____ Working data

-- ==== Sys2Proof/Machine/Control.lean ====
section
/-! DEFINITION. The control commands NOP and CLEAR and the completion of an illegal word (46_control.md R121, R122;
30_encoding.md R69). -/

namespace Sys2Proof.Machine

open Sys2Proof

/-- NOP: "the command completes" (46_control.md R121). -/
def execNop (s : State) : Host.Outcome State Fault Refusal :=
  runCommand Need.nothing false Body.done s

/-- The writes of CLEAR (46_control.md R122). -/
def clearBody (s : State) : Body :=
  .done { invalidateAll { s with freq := Vector.replicate 256 0 } with outLen := 0, overrun := false }

/-- CLEAR: "return the core's computed state to its reset values" (46_control.md R122). -/
def execClear (s : State) : Host.Outcome State Fault Refusal :=
  runCommand Need.nothing false clearBody s

/-- The ENGINE step of an illegal word: ILLEGAL_COMMAND, ERR_INFO the whole word, no other change (30_encoding.md R69,
60_exceptions.md R129 item 1). -/
def execIllegal (w : Word) (s : State) : Host.Outcome State Fault Refusal :=
  .next (completeError { code := .illegalCommand, detail := 0, info := w } s)

end Sys2Proof.Machine
end

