-- ==== Sys2Proof/Machine/Orchestration.lean ====
section
/-! DEFINITION. The composite commands COMPRESS and UNCOMPRESS (45_orchestration.md). -/

namespace Sys2Proof.Machine

open Sys2Proof

/-- The tree step of COMPRESS: the empty tree for an empty input (45_orchestration.md R115), else the body of BUILD. -/
def compressTree (s : State) : Body :=
  if s.inLen = 0 then .done { invalidateAll s with tv := true } else buildBody s

/-- The body of COMPRESS (45_orchestration.md R114): "build table → build tree → derive codes → pack bits → serialize". -/
def compressBody (s : State) : Body :=
  ((((countBody s).andThen compressTree).andThen gencodesBody).andThen encodeBody).andThen serializeBody

/-- COMPRESS reads IN and requires no flag (45_orchestration.md R114). -/
def execCompress (s : State) : Host.Outcome State Fault Refusal :=
  runCommand Need.nothing true (fun s => (compressBody s).losingOut) s

/-- The body of UNCOMPRESS (45_orchestration.md R116): DESERIALIZE, then DECODE. -/
def uncompressBody (s : State) : Body := (deserializeBody s).andThen decodeBody

/-- UNCOMPRESS reads IN and requires no flag (45_orchestration.md R116). -/
def execUncompress (s : State) : Host.Outcome State Fault Refusal :=
  runCommand Need.nothing true (fun s => (uncompressBody s).losingOut) s

end Sys2Proof.Machine
end

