-- ==== Sys2Proof/Machine/HostSyntax.lean ====
section
/-! DEFINITION. The written form of HOST programs and what its lines expand to (30_encoding.md R76, R77). -/

namespace Sys2Proof.Machine

open Sys2Proof

/-- The offset of a register (10_state.md R23). `reserved` stands for the first reserved offset. -/
def Reg.offset : Reg → Nat
  | .id => 0x00
  | .cmd => 0x08
  | .status => 0x10
  | .errInfo => 0x18
  | .inLen => 0x20
  | .outLen => 0x28
  | .bitLen => 0x30
  | .root => 0x38
  | .nodeCount => 0x40
  | .winIndex => 0x48
  | .freqWin => 0x50
  | .codeLenWin => 0x58
  | .codeBitsWin => 0x60
  | .nodeWin => 0x68
  | .nodeWeightWin => 0x70
  | .inCap => 0x78
  | .outCap => 0x80
  | .bitbufCap => 0x88
  | .reserved => 0x90

/-- A line of a HOST program: the forms of 30_encoding.md R76 and the pseudo-instructions of R77. -/
inductive HostLine where
  | wreg (r : Reg) (v : Word)
  | rreg (r : Reg)
  | win (a : Nat) (bytes : List Byte)
  | rin (a : Nat)
  | rout (a n : Nat)
  | reset
  | cmd (i : Instr)
  | wait
  | setfreq (sym : Byte) (v : Word)
  | loadin (bytes : List Byte)
  | expect (r : Reg) (v : Word)
  deriving DecidableEq, Repr

/-- `InWrite(a, b0)`, `InWrite(a+1, b1)`, ... (30_encoding.md R76 WIN). -/
def winOps : Nat → List Byte → List HostOp
  | _, [] => []
  | a, b :: bs => .txn (.inWrite a b) :: winOps (a + 1) bs

/-- `OutRead(a)` ... `OutRead(a+n−1)` (30_encoding.md R76 ROUT). -/
def routOps : Nat → Nat → List HostOp
  | _, 0 => []
  | a, n + 1 => .txn (.outRead a) :: routOps (a + 1) n

/-- The transactions a line expands to (30_encoding.md R76, R77). -/
def HostLine.expand : HostLine → List HostOp
  | .wreg r v => [.txn (.regWrite r.offset v)]
  | .rreg r => [.txn (.regRead r.offset)]
  | .win a bytes => winOps a bytes
  | .rin a => [.txn (.inRead a)]
  | .rout a n => routOps a n
  | .reset => [.txn .reset]
  | .cmd i => [.txn (.regWrite 0x08 (encode i))]
  | .wait => [.wait]
  | .setfreq sym v => [.txn (.regWrite 0x48 (sym.setWidth 64)), .txn (.regWrite 0x50 v)]
  | .loadin bytes => winOps 0 bytes ++ [.txn (.regWrite 0x20 (BitVec.ofNat 64 bytes.length))]
  | .expect r _ => [.txn (.regRead r.offset)]

/-- The assertion of an EXPECT line on what its read returned: "the program asserts the result equals v (a test-program
check, not a transaction of its own)" (30_encoding.md R77). Other lines assert nothing. -/
def HostLine.holdsOf (l : HostLine) (o : Observation) : Bool :=
  match l with
  | .expect r v => decide (o = .reg r.offset v)
  | _ => true

/-- The operations of a whole program, in program order (20_memory.md R61 item 1). -/
def expandProgram (lines : List HostLine) : List HostOp := lines.flatMap HostLine.expand

end Sys2Proof.Machine
end

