-- ==== Sys2Proof/Laws/Ops.lean ====
section
/-! SUPPORT. The shared operations: everything a command, a body and a tree walk can do. -/

namespace Sys2Proof.Machine

open Sys2Proof

/-! ## Commands and bodies -/

/-- No command answers with a refusal. -/
theorem finish_not_refused (b : Body) (r : Refusal) : finish b ≠ .refused r := by
  cases b <;> simp [finish]

/-- If a command answers a next state, then its pre-check failed and only the error is recorded, or its body ended, or its
body raised an error (60_exceptions.md R127, R129). -/
theorem runCommand_next {n : Need} {r : Bool} {body : State → Body} {s t : State}
    (h : runCommand n r body s = .next t) :
    (∃ e, precheck n r s = some e ∧ t = completeError e s) ∨
    (precheck n r s = none ∧ ∃ s', body s = .done s' ∧ t = completeOk s') ∨
    (precheck n r s = none ∧ ∃ e s', body s = .raised e s' ∧ t = completeError e s') := by
  unfold runCommand at h
  split at h
  · next e he => exact .inl ⟨e, he, by simpa using h.symm⟩
  · next he =>
    cases hb : body s with
    | done s' => exact .inr (.inl ⟨he, s', rfl, by simpa [hb, finish] using h.symm⟩)
    | raised e s' => exact .inr (.inr ⟨he, e, s', rfl, by simpa [hb, finish] using h.symm⟩)
    | faulted f => simp [hb, finish] at h

/-- If a command stops with a fault, then its body did. -/
theorem runCommand_fault {n : Need} {r : Bool} {body : State → Body} {s : State} {f : Fault}
    (h : runCommand n r body s = .fault f) : precheck n r s = none ∧ body s = .faulted f := by
  unfold runCommand at h
  split at h
  · simp at h
  · next he =>
    cases hb : body s with
    | done s' => simp [hb, finish] at h
    | raised e s' => simp [hb, finish] at h
    | faulted g => exact ⟨he, by simpa [hb, finish] using h⟩

/-- No command is refused. -/
theorem runCommand_not_refused (n : Need) (r : Bool) (body : State → Body) (s : State) (x : Refusal) :
    runCommand n r body s ≠ .refused x := by
  unfold runCommand
  split
  · simp
  · exact finish_not_refused _ _

/-- A command whose pre-checks pass and whose body ends completes without error. -/
theorem runCommand_of_done {n : Need} {r : Bool} {body : State → Body} {s t : State}
    (hp : precheck n r s = none) (hb : body s = .done t) : runCommand n r body s = .next (completeOk t) := by
  simp [runCommand, hp, hb, finish]

/-- A command whose pre-checks pass and whose body raises completes with that error. -/
theorem runCommand_of_raised {n : Need} {r : Bool} {body : State → Body} {s t : State} {e : CmdError}
    (hp : precheck n r s = none) (hb : body s = .raised e t) :
    runCommand n r body s = .next (completeError e t) := by
  simp [runCommand, hp, hb, finish]

/-- The pre-checks pass exactly when no required flag is 0 and, for a command that reads IN, IN_LEN is at most IN_CAP
(60_exceptions.md R129). -/
theorem precheck_none_iff (n : Need) (r : Bool) (s : State) :
    precheck n r s = none ↔ missingMask n s = 0 ∧ (r = true → s.inLen.toNat ≤ s.cfg.inCap) := by
  unfold precheck
  by_cases hm : missingMask n s = 0
  · rw [if_neg (by simpa using hm)]
    cases r
    · simp [hm]
    · simp only [Bool.true_and, hm, true_and, forall_const]
      by_cases hc : s.cfg.inCap < s.inLen.toNat
      · simp [hc]
      · simpa [hc] using Nat.le_of_not_lt hc
  · rw [if_pos (by simpa using hm)]
    simpa using fun h => absurd h hm

/-- No flag is missing exactly when every required one is set. -/
theorem missingMask_eq_zero_iff (n : Need) (s : State) :
    missingMask n s = 0 ↔ (n.tv = true → s.tv = true) ∧ (n.cv = true → s.cv = true) ∧ (n.bv = true → s.bv = true) := by
  unfold missingMask
  cases n.tv <;> cases n.cv <;> cases n.bv <;> cases s.tv <;> cases s.cv <;> cases s.bv <;> simp

/-- If a sequence of two bodies ends, the first ended and the second ended from there. -/
theorem Body.andThen_done {b : Body} {k : State → Body} {t : State} (h : b.andThen k = .done t) :
    ∃ s, b = .done s ∧ k s = .done t := by
  cases b with
  | done s => exact ⟨s, rfl, h⟩
  | raised e s => simp [Body.andThen] at h
  | faulted f => simp [Body.andThen] at h

/-- If a sequence of two bodies raises, the first raised, or it ended and the second raised from there. -/
theorem Body.andThen_raised {b : Body} {k : State → Body} {e : CmdError} {t : State}
    (h : b.andThen k = .raised e t) : b = .raised e t ∨ ∃ s, b = .done s ∧ k s = .raised e t := by
  cases b with
  | done s => exact .inr ⟨s, rfl, h⟩
  | raised e' s => exact .inl (by simpa [Body.andThen] using h)
  | faulted f => simp [Body.andThen] at h

/-- Losing OUT changes no ending body. -/
theorem Body.losingOut_done {b : Body} {t : State} (h : b.losingOut = .done t) : b = .done t := by
  cases b <;> simp_all [Body.losingOut]

/-- A body that raises with OUT lost raised the same error. -/
theorem Body.losingOut_raised {b : Body} {e : CmdError} {t : State} (h : b.losingOut = .raised e t) :
    ∃ s, b = .raised e s ∧ t = outLost s := by
  cases b with
  | done s => simp [Body.losingOut] at h
  | raised e' s =>
    simp only [Body.losingOut, Body.raised.injEq] at h
    exact ⟨s, by rw [h.1], h.2.symm⟩
  | faulted f => simp [Body.losingOut] at h

@[simp] theorem Body.ofExcept_ok {α : Type} (a : α) (s : State) (k : α → Body) :
    Body.ofExcept (.ok a) s k = k a := rfl

@[simp] theorem Body.ofExcept_error {α : Type} (e : CmdError) (s : State) (k : α → Body) :
    Body.ofExcept (.error (.error e)) s k = .raised e s := rfl

@[simp] theorem Body.ofExcept_fault {α : Type} (f : Fault) (s : State) (k : α → Body) :
    Body.ofExcept (.error (.fault f)) s k = .faulted f := rfl

/-! ## Bytes and bits -/

@[simp] theorem be64Bytes_length (v : Word) : (be64Bytes v).length = 8 := rfl

/-- `be64` inverts `be64_bytes` (00_scope.md R14). -/
@[simp] theorem be64_be64Bytes (v : Word) : be64 (be64Bytes v) = v := by
  apply BitVec.eq_of_toNat_eq
  have hv := v.isLt
  simp only [be64, be64Bytes, beNat, BitVec.toNat_ofNat, BitVec.extractLsb'_toNat, Nat.shiftRight_eq_div_pow]
  omega

/-- The bytes of a packed sequence are `p` (00_scope.md R15). -/
@[simp] theorem packBytes_length (p : Nat) : ∀ bits : Bits, (packBytes p bits).length = p := by
  induction p with
  | zero => intro bits; rfl
  | succ p ih => intro bits; simp [packBytes, ih]

/-- The number of the first `n` bits fits `n` digits. -/
theorem msbNat_lt (n : Nat) : ∀ bits : Bits, msbNat n bits < 2 ^ n := by
  induction n with
  | zero => intro bits; simp [msbNat]
  | succ n ih =>
    intro bits
    have h1 := ih bits.tail
    have h2 : (bits.headD false).toNat ≤ 1 := Bool.toNat_le _
    have h3 : (bits.headD false).toNat * 2 ^ n ≤ 1 * 2 ^ n := Nat.mul_le_mul_right _ h2
    rw [msbNat, Nat.pow_succ]
    omega

/-- `ceil8` rounds up to whole bytes (00_scope.md R15). -/
theorem ceil8_bounds (n : Nat) : n ≤ 8 * ceil8 n ∧ 8 * ceil8 n < n + 8 := by
  unfold ceil8
  split <;> omega

/-! ## The tree walk -/

/-- The walk answers at most as many records as it has fuel. -/
theorem traverse_length (nodes : List Node) : ∀ (fuel : Nat) (stack : List (Nat × Bits)) (vs : List (Node × Bits)),
    traverse nodes fuel stack = .ok vs → vs.length ≤ fuel := by
  intro fuel
  induction fuel with
  | zero =>
    intro stack vs h
    cases stack with
    | nil => simp only [traverse, Except.ok.injEq] at h; subst h; simp
    | cons a st => simp [traverse] at h
  | succ fuel ih =>
    intro stack vs h
    cases stack with
    | nil => simp only [traverse, Except.ok.injEq] at h; subst h; simp
    | cons a st =>
      obtain ⟨n, p⟩ := a
      simp only [traverse] at h
      split at h
      · simp at h
      · split at h
        · simp at h
        · next hr => simp only [Except.ok.injEq] at h; subst h; simpa using ih _ _ hr
      · split at h
        · simp at h
        · next hr => simp only [Except.ok.injEq] at h; subst h; simpa using ih _ _ hr

/-- The walk raises no command error: it answers, or stops at `treeBroken` (log entry 7). -/
theorem traverse_error (nodes : List Node) : ∀ (fuel : Nat) (stack : List (Nat × Bits)) (e : Stop),
    traverse nodes fuel stack = .error e → e = .fault .treeBroken := by
  intro fuel
  induction fuel with
  | zero =>
    intro stack e h
    cases stack with
    | nil => simp [traverse] at h
    | cons a st => simpa [traverse] using h.symm
  | succ fuel ih =>
    intro stack e h
    cases stack with
    | nil => simp [traverse] at h
    | cons a st =>
      obtain ⟨n, p⟩ := a
      simp only [traverse] at h
      split at h
      · simpa using h.symm
      · split at h
        · next hr => simp only [Except.error.injEq] at h; subst h; exact ih _ _ hr
        · simp at h
      · split at h
        · next hr => simp only [Except.error.injEq] at h; subst h; exact ih _ _ hr
        · simp at h

end Sys2Proof.Machine
end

________

Exercise goal → Return, from the data above, each line in which the string "whose" appears.

Task result →
/-- A command whose pre-checks pass and whose body ends completes without error. -/
/-- A command whose pre-checks pass and whose body raises completes with that error. -/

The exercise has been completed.